# Handknit WOOL socks



## gone-a-milkin (Mar 4, 2007)

These are all completely handmade by me over the course of the year. 
They are superwash wool with 25% nylon for durability.
Socks are machine washable, cushy, and colorful.

I am asking 25$ per pair for them shipping included, and will consider trades for nuts, syrup, honey, etc.
Whatcha got? Make n offer!
(no soap trades, sorry).
Cash, check or money order accepted. 
No paypal or CC, sorry.

(sizes and some more pics in the next post)


----------



## gone-a-milkin (Mar 4, 2007)

#1: womens size medium, yarn contains a smll amount of alpaca fiber,
would easily fit size 6-10 ladies.

#2: Slipped stitch pattern, harvest grains colors, womens medium

#3: kind of fancy lacework, very stretchy in autumn variagated wool
Show on my size 9.5 foot.

#4: ribbed socks, with some sparkle in the blue stripes
Perfect for the zany days or 'lucky' socks. 
Womens medium

5 & 6: Mens! They are a bit bigger and made with sport weight wool. 
Great inside boots, fit upto size 12 easily. 
Machine washable too. This is very soft yarn.
My sons give these the thumbs up. 


7: womens medium, multicolor

8: these are made from handspun superwash wool.
I bought white wool, spun it, dyed it, nd knit the socks from my own pattern.
Completely one of a kind. 
Shown on my size 9.5 foot (clean foot!  )

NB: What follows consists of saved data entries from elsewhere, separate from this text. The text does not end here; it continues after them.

/-- A peer has given up its copies and its registration of a word (R134, R136). -/
def State.peerLeaves (s : State) (dev w : Nat) : State :=
  let n := nodeOfPeer dev
  let x := s.wstate w
  let rest := x.d.filter (· != n)
  match x.st with
  | .E d | .M d | .O d => if d == n then (s.homeCurrent w).setWstate w ⟨.H, rest⟩ else s.setWstate w { x with d := rest }
  | .G k => if k == 256 + dev then s.endRegistration w else s
  | .H => s.setWstate w ⟨.H, rest⟩

/-- The peers of the groups of 32 nodes that a coarse entry of a line with a word marks (R139). -/
def State.coarsePeers (s : State) (w : Nat) : List Nat :=
  ((s.remotes.filter fun e => e.coarse && holdsWord e.line w).flatMap (·.groups)).flatMap fun g =>
    s.routes.filterMap fun (d, ls) => if ls != 0 && nodeOfPeer d / 32 == g then some (nodeOfPeer d) else none

/-- The peers to which an invalidation of a word goes (R139): those of D, and in coarse mode every node of their groups. -/
def State.sharers (s : State) (w : Nat) (but : Nat → Bool) : List Nat :=
  let exact := (s.wstate w).d.filter fun d => d ≥ 4 && !but d
  if exact.isEmpty then [] else (exact ++ (s.coarsePeers w).filter fun d => !but d).eraseDups

/-- The peer that holds a word newer than the home, or has registered it, and is asked for a request of a node (R134). The node
itself is asked where its own caches hold what the home must have first (R135). -/
def State.askedHolder (s : State) (req : HomeReq) (node w : Nat) : Option Nat :=
  let written := match req with | .throughStore | .sisStore | .atomic => true | _ => false
  match (s.wstate w).st with
  | .E d => if d ≥ 4 && (d != node || req == .atomic) then some (d - 4) else none
  | .M d | .O d => if d ≥ 4 && (d != node || written) then some (d - 4) else none
  | .G k => if k ≥ 256 && (k - 252 != node || req != .untrackedLoad) then some (k - 256) else none
  | .H => none

/-- What the home asks of the peers that hold words, and of which, before it handles a request of a node (R134, R139, R347,
R399). -/
def State.peerAsks (s : State) (req : HomeReq) (node : Nat) (ws : List Nat) : List (BitVec 8 × Nat) :=
  let asks := ws.flatMap fun w =>
    let x := s.wstate w
    let holder := s.askedHolder req node w
    let sharers := (s.sharers w fun d => (d == node && req != .atomic) || some (d - 4) == holder).map fun d =>
      ((0x10 : BitVec 8), d - 4)
    let reg := match x.st with | .G _ => true | _ => false
    let one := fun (t : BitVec 8) => holder.toList.map fun d => (if nodeOfPeer d == node then 0x13 else t, d)
    match req with
    | .untrackedLoad => one 0x11
    | .trackedLoad _ => one (if reg then 0x13 else 0x11)
    | .ownStore => one 0x12 ++ sharers
    | .throughStore | .sisStore | .atomic => one 0x13 ++ sharers
  asks.eraseDups

/-- A line a core drops (R136): registered words go to the home; the data of an M line stays in the die's L2. -/
def State.dropLine (s : State) (core : Nat) (key : LineKey) : State :=
  match (s.core core).l1.find? (·.key == key) with
  | none => s
  | some l =>
      let s := if s.owns key.base then l.regs.foldl State.endRegistration s else s.returnWords l
      State.unrecord (s.modCore core fun c => { c with l1 := c.l1.filter (·.key != key) })

/-- Every copy of a line goes from the caches of the cores of one die (R136). -/
def State.dropInDie (s : State) (die : Nat) (key : LineKey) : State :=
  let s := s.cores.foldl (fun s (k, _) => if nodeOfCore k == die then s.dropLine k key else s) s
  s.dropTracked none fun k l => nodeOfCore k == die && l == key

/-- A line of a peer of which no die of this device has a tracked copy any longer leaves the device: its home is told, with the
data when it is dirty (R131, R136, R399). -/
def State.leaveDevice (s : State) (key : LineKey) : State :=
  if s.dies.any fun (_, d) => d.l2.any fun x => x.tracked && x.key == key then s
  else
    let dirty := (footprint key).any fun w => (afind? s.homeOld w).isSome
    let m := { noMsg with src := s.dev, dst := deviceOf key.base, addr := lineAddr key, colLine := key.col.isSome }
    let s := s.sendOrDrop 0x09 (if dirty then msgLine m (s.lineData key) (s.poisoned key.base) else m)
    (footprint key).foldl State.homeCurrent s

/-- The dies of this device give up their tracked copies of a peer's line, which goes to its home (R136, R159). -/
def State.sendHome (s : State) (key : LineKey) : State :=
  if s.dies.any fun (_, d) => d.l2.any fun x => x.tracked && x.key == key then
    ((s.dropTracked none fun _ k => k == key).untrackL2 fun _ k => k == key).leaveDevice key
  else s

/-- A node's L2 drops a line of this device (R136): its L1 copies go first, dirty data goes to the home, and the node leaves D,
but for words that another line of its L2 holds tracked. A peer is sent a BINV, and answers (R141, R399). -/
def State.nodeDrops (s : State) (node : Nat) (key : LineKey) : State :=
  if node ≥ 4 then s.tellPeer 0x14 key (node - 4) else
  let s := s.dropInDie node key
  let s := s.modDie node fun d => { d with l2 := d.l2.filter (·.key != key) }
  (footprint key).foldl (fun s w =>
    let x := s.wstate w
    let rest := x.d.filter (· != node)
    if !x.d.contains node || (s.die node).l2.any fun y => y.tracked && holdsWord y.key w then s
    else
      match x.st with
      | .E d | .M d | .O d =>
          if d == node then (s.homeCurrent w).setWstate w ⟨.H, rest⟩ else s.setWstate w { x with d := rest }
      | _ => s.setWstate w { x with d := rest }) s

/-- The L2 lines of the backing page of a pinned frame are pinned in their home slices (R106). -/
def State.pinnedInL2 (s : State) (die : Nat) (key : LineKey) : Bool :=
  s.owns key.base && homeNode key.base == die && s.cores.any fun (_, c) => c.frames.any fun f =>
    (footprint key).any fun w => f.paddr ≤ w && w < f.paddr + 4096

Send me a pm if interested.


----------



## gone-a-milkin (Mar 4, 2007)

#8 is SOLD.


----------



## Woodpecker (Mar 8, 2007)

Who wouldn't love some GAM socks! I have waited for this opportunity for years, if you still have #2 available I would love them.


----------



## gone-a-milkin (Mar 4, 2007)

I sent you a PM.


----------



## Pamela (May 10, 2002)

I would love to buy number 7 if you still have them.


----------



## gone-a-milkin (Mar 4, 2007)

Pamela, I sent you a PM.


----------



## mamajohnson (Nov 27, 2002)

I'm searching for something to trade for #5 & 6!!! 
chocolate?
Alpaca fleece?
.....about to go searching the homestead....


----------



## romysbaskets (Aug 29, 2009)

Wow GAM! This is the bargain of the season on knitted artistry! I know how time consuming these works of art are! I keep crocheting my socks but someday I will get brave enough to try knitting them...how inspiring you are!


----------



## Otter (Jan 15, 2008)

What would it take in walnuts?


----------



## gone-a-milkin (Mar 4, 2007)

Otter said:


> What would it take in walnuts?


Make me an offer in SHELLED walnuts.


----------



## gone-a-milkin (Mar 4, 2007)

#2 and number #7 are both sold.
Woodpecker and Pamela, I shipped them today. 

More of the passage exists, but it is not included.